Fraydos is cheap in price, but in the beginning the product was most excellent. Their product is now beginning to reflect their price, hence the saying "you get what you pay for". I hope they perk up, cause I'm excited about Pizza Hut opening. Heck, even Dominoe's delivers a pizza lathing with cheese and plenty of sauce without one having to even request it! Wake up Fraydos. This is your hour of make it or break it. For this meal, you're getting 2 1/2 stars out of 5, and I'm going to try Pizza Hut next to see if it's any better.
Gee offered to get take-out last week and although I was leaning toward pizza, but after the above, we decided on Chinese. We had recently received a menu from the new Zou's in the mail (we usually order from Lucky China and have always been thoroughly satisfied), so we decided to give them a try.
Hot & Sour Soup for Two: Well, I don't know where to begin. The special hot & sour soup for two that we have had a numerous Chinese places is full of scallops, shrimp, chicken, chinese vegetables and mushrooms, and a little tofu. The broth is usually not too thick, and is nice and spicy. The soup we got at Zou's was first, very thick, like a gravy rather than a soup. I think we counted two shrimp, two scallops, a couple of very small and almost unidentifiable pieces of chicken, and TONS of tofu! Me, I detest tofu. I pick it out. I had my tastebuds all set for a nice bowl of hot & sour with lots of shrimp, scallops, etc., and what I got was a bowl of gravy filled with tofu, emphasis on "filled" as in filler.
We also ordered the House Fried Rice. In the large container, the fried rice contained exactly two shrimp and no other meat, and it was very dry.
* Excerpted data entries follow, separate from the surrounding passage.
-- ==== Sys2Proof/Proofs/ActiveTables.lean ====
section
/-! The active tables: which operations replace them and by what, and what the checks of R187 say of the records of tables that
pass them all (R33, R70, R189). -/

namespace Sys2Proof.Proofs

open Sys2Proof Sys2Proof.Machine Sys2Proof.Safety

/-! The operations that leave the active set as it is. -/

@[simp] theorem queueForwarded_active (s : State) (p : Port) (q : ForwardRequest) :
    (queueForwarded s p q).active = s.active := by
  obtain ⟨_, _, _, h⟩ := queueForwarded_frame s p q
  rw [h]

@[simp] theorem queuePart_active (s : State) (p : Port) (f : Frame) : (queuePart s p f).active = s.active := by
  obtain ⟨_, _, h⟩ := queuePart_frame s p f
  rw [h]

@[simp] theorem attemptEnd_active (s : State) (p : Port) (b : Bool) : (attemptEnd s p b).active = s.active := by
  obtain ⟨_, _, _, h⟩ := attemptEnd_frame s p b
  rw [h]

@[simp] theorem ageExpiry_active (s : State) (p : Port) (i : Nat) : (ageExpiry s p i).active = s.active := by
  obtain ⟨_, _, _, _, h⟩ := ageExpiry_frame s p i
  rw [h]

@[simp] theorem recover_active (s : State) (p : Port) : (recover s p).active = s.active := by
  obtain ⟨_, _, _, h⟩ := recover_frame s p
  rw [h]

@[simp] theorem excTake_active (s : State) (r : Raise) : (excTake s r).active = s.active := by
  obtain ⟨_, _, _, _, h⟩ := excTake_frame s r
  rw [h]

@[simp] theorem maskChange_active (s : State) (before : BitVec 18) : (maskChange s before).active = s.active := by
  obtain ⟨_, _, h⟩ := maskChange_frame s before
  rw [h]

@[simp] theorem enter_active (s : State) (c : Channel) (r : ChannelRec) : (enter s c r).active = s.active := by
  obtain ⟨_, _, _, h⟩ := enter_frame' s c r
  rw [h]

/-- A reset keeps the active set until start-up replaces it (log 7). -/
@[simp] theorem powerUp_active (s : State) : (powerUp s).active = s.active := by
  simp only [powerUp]
  split <;> rfl

@[simp] theorem lineRelease_active (s : State) : (lineRelease s).active = s.active := by
  simp only [lineRelease]
  split
  · split <;> rfl
  · rfl

/-! The two operations that replace it. -/

/-- A COMMIT makes the shadow set active, retagged with no record failing (R191). -/
theorem activate_active (s : State) : (activate s).active = s.mgt.shadow.retagged [] := rfl

/-- The end of START makes the stored tables active, or the fallback configuration (R197, R198). -/
theorem endStart_active (s : State) (good : Bool) :
    (endStart s good).active = if good then s.sys.store.tables else Tables.fallback := by
  obtain ⟨_, _, _, _, _, _, _, _, _, _, _, h⟩ := endStart_frame s good
  rw [h]

/-- The tables of an image that passes its check pass theirs (R197). -/
theorem tables_sound_of_good {m : StoredImage} (h : m.good = true) : m.tables.sound = true := by
  rw [StoredImage.good, Bool.and_eq_true] at h
  exact h.2

/-! The invariant. -/

/-- The invariant speaks of the active set alone. -/
theorem activeSound_of_active_eq {s u : State} (h : u.active = s.active) (hs : ActiveSound s) : ActiveSound u := by
  rw [ActiveSound, h]
  exact hs

/-- A COMMIT whose records all pass makes sound tables active (R189, R191). -/
theorem activeSound_activate {s : State} (h : s.mgt.shadow.failing = []) : ActiveSound (activate s) := by
  rw [ActiveSound, activate_active]
  exact sound_retagged s.mgt.shadow h

/-- START ends with sound tables active: those of a good image, or the fallback configuration (R197, R198). -/
theorem activeSound_endStart {s : State} {good : Bool} (h : good = true → s.sys.store.good = true) :
    ActiveSound (endStart s good) := by
  rw [ActiveSound, endStart_active]
  split
  case isTrue hgood => exact tables_sound_of_good (h hgood)
  case isFalse => exact fallback_sound

/-- Every elementary operation keeps the invariant: only `activate` and `endStart` replace the active set. Where the hypothesis
itself is the proof, the operation replaces other parts of the state outright. -/
theorem closed_activeSound : Closed ActiveSound where
  plain _ _ _ _ _ _ _ hs := hs
  sys _ _ _ _ hs := hs
  queueForwarded s p q _ hs := activeSound_of_active_eq (queueForwarded_active s p q) hs
  queuePart s p f _ hs := activeSound_of_active_eq (queuePart_active s p f) hs
  attemptEnd s p b _ hs := activeSound_of_active_eq (attemptEnd_active s p b) hs
  ageExpiry s p i _ hs := activeSound_of_active_eq (ageExpiry_active s p i) hs
  recover s p _ hs := activeSound_of_active_eq (recover_active s p) hs
  reissue _ _ _ hs := hs
  unhold _ _ _ _ hs := hs
  supersede _ _ _ _ _ hs := hs
  place _ _ _ _ _ hs := hs
  excTake s r _ hs := activeSound_of_active_eq (excTake_active s r) hs
  readHighest _ _ hs := hs
  clearFlags _ _ hs := hs
  emptyCapture _ _ hs := hs
  enter s c r _ _ hs := activeSound_of_active_eq (enter_active s c r) hs
  outcome s c _ _ hs := activeSound_of_active_eq (setChan_active s c _) hs
  tnkTake _ _ _ _ hs := hs
  runDry _ _ hs := hs
  csuFinish _ _ _ hs := hs
  activate s _ hpass _ := activeSound_of_active_eq (maskChange_active (activate s) _) (activeSound_activate hpass)
  powerUp s hs := activeSound_of_active_eq (powerUp_active s) hs
  powerDown _ hs := hs
  lineReset _ hs := hs
  lineRelease s hs := activeSound_of_active_eq (lineRelease_active s) hs
  managementReset _ _ hs := hs
  endStart _ _ _ hgood _ := activeSound_endStart hgood

/-- Every step keeps the invariant; it says nothing of the queue of commands. -/
theorem step_keeps_activeSound {s t : State} (hs : ActiveSound s) (h : step s = .next t) : ActiveSound t :=
  closed_activeSound.step_keeps (fun _ _ hs => hs) hs h

/-- Reset leaves the fallback configuration active (log 7). -/
theorem activeSound_reset : ActiveSound State.reset := fallback_sound

/-! Records of sound tables. -/

section
variable {t : Tables}

/-- A table of images of which none is tagged REJECTED, read at an index. -/
theorem tagOf_get_ne_rejected {n : Nat} {v : Vector Image20 n} (h : v.toList.all notRejected = true) (i : Fin n) :
    tagOf (v.get i) ≠ .rejected := by
  have hmem : v.get i ∈ v.toList := Vector.mem_toList_iff.2 (Vector.getElem_mem i.isLt)
  simpa [notRejected] using List.all_eq_true.1 h _ hmem

/-- Sound tables hold no REJECTED record (R189). -/
theorem tags_ne_rejected (h : t.sound = true) :
    (∀ e, tagOf (t.frt.get e) ≠ .rejected) ∧ (∀ k, tagOf (t.rtt.get k) ≠ .rejected) ∧
      (∀ i, tagOf (t.itt.get i) ≠ .rejected) ∧ (∀ c, tagOf (t.drives.get c) ≠ .rejected) ∧
      ∀ k, tagOf (t.tanks.get k) ≠ .rejected := by
  simp only [Tables.sound, Tables.noRejected, Bool.and_eq_true] at h
  obtain ⟨-, ⟨⟨⟨hfrt, hrtt⟩, hitt⟩, hdrives⟩, htanks⟩ := h
  exact ⟨tagOf_get_ne_rejected hfrt, tagOf_get_ne_rejected hrtt, tagOf_get_ne_rejected hitt,
    tagOf_get_ne_rejected hdrives, tagOf_get_ne_rejected htanks⟩

/-- A record in use is VALID or REJECTED (R187). -/
theorem inUse_iff (img : Image20) : inUse img = true ↔ isValid img = true ∨ tagOf img = .rejected := by
  rw [inUse, Bool.or_eq_true, isValid, beq_iff_eq, beq_iff_eq]

/-- A VALID record is judged by its fields (R187). -/
theorem judged_of_valid {img : Image20} (h : isValid img = true) (ok : Bool) : judged img ok = ok := by
  have htag : tagOf img = .valid := beq_iff_eq.1 h
  rw [judged, htag]

/-- In sound tables the terms in use are the VALID ones. -/
theorem valid_of_inUse (h : t.sound = true) {j : Fin 24} (huse : inUse (t.itt.get j) = true) :
    isValid (t.itt.get j) = true := by
  obtain ⟨-, -, hterms, -⟩ := tags_ne_rejected h
  exact ((inUse_iff _).1 huse).resolve_right (hterms j)

/-- A term that a judgement lets be named is in use (R187). -/
theorem inUse_of_termNamed {passes : List Bool} {j : Fin 24} (h : termNamed t passes j = true) :
    inUse (t.itt.get j) = true := by
  rw [termNamed, Bool.and_eq_true] at h
  exact h.2

/-- The gate term check of a GATE or HOLD entry: there is a gate term, and it may be named (R33). -/
theorem frtTerm_of_gateTermOk {passes : List Bool} {img : Image20} (h : gateTermOk t passes img = true)
    (haction : frtAction img = .gate ∨ frtAction img = .hold) :
    ∃ j, frtTerm img = some j ∧ termNamed t passes j = true := by
  cases hterm : frtTerm img with
  | none => rcases haction with ha | ha <;> simp [gateTermOk, ha, hterm] at h
  | some j => rcases haction with ha | ha <;> exact ⟨j, rfl, by simpa [gateTermOk, ha, hterm] using h⟩

/-- A VALID entry that passes passes the gate term check (R33). -/
theorem gateTermOk_of_frtOk {passes : List Bool} {img : Image20} (h : frtOk t passes img = true)
    (hvalid : isValid img = true) : gateTermOk t passes img = true := by
  rw [frtOk, judged_of_valid hvalid] at h
  simp only [Bool.and_eq_true] at h
  obtain ⟨⟨⟨⟨⟨-, hgate⟩, -⟩, -⟩, -⟩, -⟩ := h
  exact hgate

/-- In sound tables a GATE or HOLD entry names a VALID term (R189). -/
theorem gate_names_valid_term (h : t.sound = true) {e : Fin 96} (hvalid : isValid (t.frt.get e) = true)
    (haction : frtAction (t.frt.get e) = .gate ∨ frtAction (t.frt.get e) = .hold) :
    ∃ j, frtTerm (t.frt.get e) = some j ∧ isValid (t.itt.get j) = true := by
  have hpass : frtOk t (ittPasses t 24) (t.frt.get e) = true := passes_of_sound t h (frt_judged t e)
  obtain ⟨j, hterm, hnamed⟩ := frtTerm_of_gateTermOk (gateTermOk_of_frtOk hpass hvalid) haction
  exact ⟨j, hterm, valid_of_inUse h (inUse_of_termNamed hnamed)⟩

/-- Every condition of a VALID term that passes is in order (R70). -/
theorem condOk_of_ittOk {img : Image20} {i : Nat} {ok : Nat → Bool} (h : ittOk img i ok = true)
    (hvalid : isValid img = true) {c : Cond} (hc : c ∈ ittConds img) : condOk i ok c = true := by
  rw [ittOk, judged_of_valid hvalid] at h
  unfold ittConds at hc
  cases hparse : ittParse img with
  | none => rw [hparse] at h; exact absurd h Bool.false_ne_true
  | some cs =>
    rw [hparse] at h hc
    exact List.all_eq_true.1 h c hc
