-- ==== Sys2Proof/Machine/State.lean ====
section
/-! DEFINITION. The state of the machine as plain data (spec R24 to R46, R67, R75), the faults and refusals, and the state after
reset (R46, R146). -/

namespace Sys2Proof.Machine

/-- Why the machine stops with a fault: reaching one means the model or the state it was started in is wrong (R29, U17, U18). -/
inductive Fault where
  /-- Raised by `I_PULL(k, 1)`, `L_DIR` and `L_XOR` when they read a Sequencer latch no phase has written: "a read of an unwritten
  latch is a model fault" (R29, U17). Safe. -/
  | latchEmpty
  /-- Raised by `L_XOR` for a cell of the memory array that holds no value: "a read would be a `fault`" (U18, R43). Safe. -/
  | romEmpty
  /-- Raised by `I_CFG(k, j)` or `I_PULL(k, j)` with `k` outside the phase's list, which is no phase of R27. Safe. -/
  | noSuchPhase
  deriving DecidableEq, Repr

/-- Why the model gives a step no meaning (R135). Every one is safe: the model stops. -/
inductive Refusal where
  /-- An instruction that has no meaning yet, by its mnemonic: raised in exec's own arms only. Safe. -/
  | notModelled (mnemonic : String)
  /-- `BAD_ACCESS` (R55, R72), raised by the decoder. Safe. -/
  | badAccess
  /-- `WRONG_DIRECTION` (R51, R72), raised by the decoder. Safe. -/
  | wrongDirection
  /-- `UNMAPPED` (R50, R72), raised by the decoder and by a transaction on a pin that does not exist. Safe. -/
  | unmapped
  /-- `RESERVED_BITS` (R89, R91), raised by a write of `PAD[p]` or `CTRL[p]`. Safe. -/
  | reservedBits
  /-- `PRECONDITION` (R94, R96), raised by a Pin Bank operation before its first transaction. Safe. -/
  | precondition
  /-- `BAD_RANGE` (R92), raised by `mask(s, n)` with `s + n > 32`. Safe. -/
  | badRange
  /-- `CONFIG` (R18, R49, R135), raised by every step of a machine whose configuration is not admitted. Safe. -/
  | config
  /-- A Test Master line whose expression names a name nothing has bound (R75, log 22). Safe. -/
  | unboundName
  /-- A Test Master line that names something other than a Pin Bank operation (R76, log 21). Safe. -/
  | notAnOperation
  deriving DecidableEq, Repr

/-- The two error causes (R128). -/
inductive ConfigError where
  /-- `ERR_PIN_RANGE` (R129). -/
  | pinRange
  /-- `ERR_OVERLAP` (R130). -/
  | overlap
  deriving DecidableEq, Repr

/-- `status` (R28). -/
inductive Status where
  | run
  | halt (e : ConfigError)
  deriving DecidableEq, Repr

/-- `phase`, the Sequencer's step pointer (R27). -/
inductive Phase where
  | iCheck
  | iCfg (k : Nat) (j : Fin 4)
  | iPull (k : Nat) (j : Fin 2)
  | iMasks
  | iOverlap
  | iFloat
  | iFill
  | iStatus (j : Fin 6)
  | lCs
  | lDir
  | lAddr
  | lRdout
  | lXor
  | halted
  deriving DecidableEq, Repr

/-- What the Host applies to a pin (R38). -/
inductive Ext where
  /-- Driven low. -/
  | low
  /-- Driven high. -/
  | high
  /-- Not driven. -/
  | z
  deriving DecidableEq, Repr

/-- A record of `events` (R41). -/
inductive Event where
  | contention (p : Nat)
  deriving DecidableEq, Repr

/-- The cached masks (R30), written together at `I_MASKS`. -/
structure Masks where
  addr : Word
  data : Word
  cs : Word
  status : Word
  deriving DecidableEq, Repr

/-- A register as the assembler names it (R75). -/
inductive Reg where
  | in_
  | out
  | outSet
  | outClr
  | outXor
  | oe
  | oeSet
  | oeClr
  | oeXor
  | pad (n : Nat)
  | ctrl (n : Nat)
  deriving DecidableEq, Repr

/-- An expression of the assembler over 32-bit words (R75, R20). Names are numbered (log 22). That the `p` of `bit(p)` and the `s`, `n` of
`mask(s, n)` are literal numbers is the model's choice: R75 does not say whether a bound name may stand there (DESIGN CHOICE, log 33). -/
inductive Expr where
  | const (w : Word)
  /-- A bound name. -/
  | name (n : Nat)
  /-- The response of the last read transaction: the name an operation's own expansion binds (R97, R100). -/
  | response
  | and (a b : Expr)
  | or (a b : Expr)
  | xor (a b : Expr)
  | not (a : Expr)
  | shl (a b : Expr)
  | shr (a b : Expr)
  | mod (a b : Expr)
  | popcount (a : Expr)
  /-- `bit(p)` (R20). -/
  | bit (p : Nat)
  /-- `mask(s, n)` (R92). -/
  | mask (s n : Nat)
  deriving DecidableEq, Repr

/-- One line of a bus master's list. That an operation's operands are literal, not expressions, is the model's choice: R76 does not say
whether a bound name may stand there (DESIGN CHOICE, log 33). -/
inductive Item where
  /-- A transaction as a request (R67). -/
  | bus (r : Request)
  /-- `rd REG`, or `t = rd REG` (R75). -/
  | read (bound : Option Nat) (reg : Reg)
  /-- `wr REG, EXPR` (R75). -/
  | write (reg : Reg) (e : Expr)
  /-- A Pin Bank operation by name, or `t = …` (R76; for one without a result, log 34). -/
  | op (bound : Option Nat) (i : Instr)
  deriving DecidableEq, Repr

/-- The bus master of the machine: "either the Sequencer or one Test Master, never both" (R24). -/
inductive Master where
  | sequencer
  /-- A Test Master with what is left of its finite list. -/
  | testMaster (lines : List Item)
  deriving DecidableEq, Repr

/-- Whose step comes next (log 9). -/
inductive Turn where
  /-- The bus master's. -/
  | master
  /-- The Host's: it sets these pins in one step (R139). -/
  | host (sets : List (Nat × Ext))
  /-- Power-on reset (R146, log 10). -/
  | powerOn
  deriving DecidableEq, Repr

/-- What a Pin Bank operation answers (R92, R104, R105). -/
inductive OpValue where
  | word (w : Word)
  | bool (b : Bool)
  deriving DecidableEq, Repr

/-- The whole state. Reads and writes of the registers go through the accessors of Machine/Ops.lean. -/
structure State where
  /-- The parameters of the machine (R10 to R18); no step changes them. -/
  cfg : Config
  /-- `OUT` (R31). -/
  out : Word
  /-- `OE` (R32). -/
  oe : Word
  /-- `PAD[p]` (R34). -/
  pad : Vector Word 32
  /-- `CTRL[p]` (R36). -/
  ctrl : Vector Word 32
  /-- `ext[p]` (R38). -/
  ext : Vector Ext 32
  /-- `ROM` (R43): the cells that hold a value, by rising index. -/
  rom : List Host.Cell
  /-- `phase` (R27). -/
  phase : Phase
  /-- `status` (R28). -/
  status : Status
  /-- `cs_l`: "no value" until written (R29, R46). -/
  csL : Option Word
  /-- `addr_l` (R29): no value until written. -/
  addrL : Option Nat
  /-- `out_l` (R29): no value until written. -/
  outL : Option Word
  /-- `pad_l` (R29): no value until written. -/
  padL : Option Word
  /-- The cached masks: "no value until `I_MASKS`" (R30, R46); what a read before that gives is `heldMasks` of Machine/Ops.lean. -/
  masks : Option Masks
  /-- `events` (R41), oldest first. -/
  events : List Event
  /-- The bus master (R24). -/
  master : Master
  /-- The transactions still to be issued of the operation in progress (R76, log 8); the model's own. -/
  pending : List Item
  /-- `Q`: the response of the last read transaction (R67). -/
  response : Word
  /-- The result of the last operation that answers a value (R92, R104, R105). -/
  result : OpValue
  /-- The bound names (R75); the model's own. -/
  names : List (Nat × Word)
  /-- Whose steps come next (log 9); empty means the bus master's from here on. The model's own. -/
  schedule : List Turn
  /-- How many evaluations have drawn free values (log 5); the model's own. -/
  draws : Nat
  deriving DecidableEq, Repr

/-- The reset word of `PAD[p]` (R34). -/
def padReset : Word := 0x56

/-- The state right after power-on (R46, R146) of the machine with parameters `c`, when the Host applies `e` and the bus
master is `m`. `CTRL[p]` resets to `FUNCSEL = F_NULL` (R36); DEDUCED for an `F_NULL` other than 31, log 16. The values of
`response`, `result`, `names`, `pending` and `draws` are DESIGN CHOICES (log 4, log 5, log 8). -/
def State.initial (c : Config) (e : Vector Ext 32) (m : Master) : State where
  cfg := c
  out := 0
  oe := 0
  pad := Vector.replicate 32 padReset
  ctrl := Vector.replicate 32 (c.fNull.zeroExtend 32)
  ext := e
  rom := []
  phase := .iCheck
  status := .run
  csL := none
  addrL := none
  outL := none
  padL := none
  masks := none
  events := []
  master := m
  pending := []
  response := 0
  result := .word 0
  names := []
  schedule := []
  draws := 0

/-- The machine right after reset: the default parameters (log 1), the Host driving no pin (log 3), the Sequencer as bus
master (log 20). -/
def State.reset : State := State.initial Config.default (Vector.replicate 32 .z) .sequencer

end Sys2Proof.Machine
end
Lastly, we shared an order of Three Delicacies - shrimp, chicken and beef - with Chinese vegetables in a gravy sauce. Again, short on the shrimp and chicken, heavy on the beef, and overall, the size of the order was very disappointing. Usually one expects and receives such a large order that you can count on having plenty to share. The taste was very good, but it was not up to the standards that I expected.
Okay Zou's, you're getting 1 1/2 stars out of 5 on this one. For my money, I'm going to stick with Lucky China (keeping with trying to support Helena business).
HOW ARE WE FEELING?
On the way back from our trip to Georgia to see Gee's mother yesterday, he said that it seemed that I was feeling better, probably unnoticed by moi that I had not complained much. I had not thought much about it, but when he mentioned it, I did and realized that yes, I am finally feeling a lot better. I have a couple of issues with my neck that still plague me, but I have traveled a very long road and it seems I am walking downhill now, instead of uphill, and it's easier every day, thank God. I see the doctor a week from today and I am in great hope of being back to work sometime next week.
A BIG EVENT IN A CHILD'S SPIRITUAL JOURNEY
My middle grandson, Bay, made his First Holy Communion a week ago yesterday. I finally have a photo or two to share. Bay is a very spiritual boy, and has always had a certain sensitivity and compassion for his fellow human beings. He is kind and thoughtful, thankful and gracious. He is loving and intelligent, and he puts his all into everything he does. He is simply passionate about life. I recall not two years ago my daughter telling me a story of finding him and his little brother in their room in make-shift vestaments with cups and little plates of broken crackers, pretending to be a priest conducting a Mass. On the other hand, Bay is also a fine singer and actor. What an extreme. I tell people he's gonna be in show business or a priest! Anyway, I am so proud of him for his Godliness and his respect and love of his faith and his Father in heaven and of Jesus and the Blessed Mother. When I think back to my daughter beginning to have her family, I thought "I'm not ready to be a grandmother". How shameful that is. Now that I am here, I cannot imagine my life without these three little ones in it. When I feel down or depressed about something, or just having a bad day, I stop by and see them just long enough for them to run to me, calling out my name in cheerful excitement, soaking up the hugs and the kisses and calming them enough that each one can say what it is that they are all trying to say at once. They brighten my days and renew me in so many wonderful ways. I'm really one blessed lady!
BUCK CREEK FESTIVAL
Well, alas, I was not able to go, but my daughter had a booth there to sell some of her creations. What a disappointment. She made enough money to cover the booth rental and almost covered what she spent on the items she made to sell. She said it was a good experience because she learned a lot talking to people, especially the other vendors. Two vendors, like her, said they would not do the Buck Creek Festival again. Why? Because it seems when there is a festival where there is live musical entertainment, people come for the entertainment and food and not to buy crafts. It was an enormous disappointment. She was told by the organizers how much they wanted them to do well so that they would come back the next year. If this year was any indication, I'd say a lot of of folks who sell crafts come one time and never come again. I don't know if it is the arrangement of the booths in conjunction with the entertainment or if it is truly that people only come for the entertainment. It is our opinion after this experience that there should be consideration given to having the Buck Creek festival, consisting of entertainment and games for the children, and then a separate Buck Creek Arts & Crafts festival. And yes, I intend to put this in the suggestion box.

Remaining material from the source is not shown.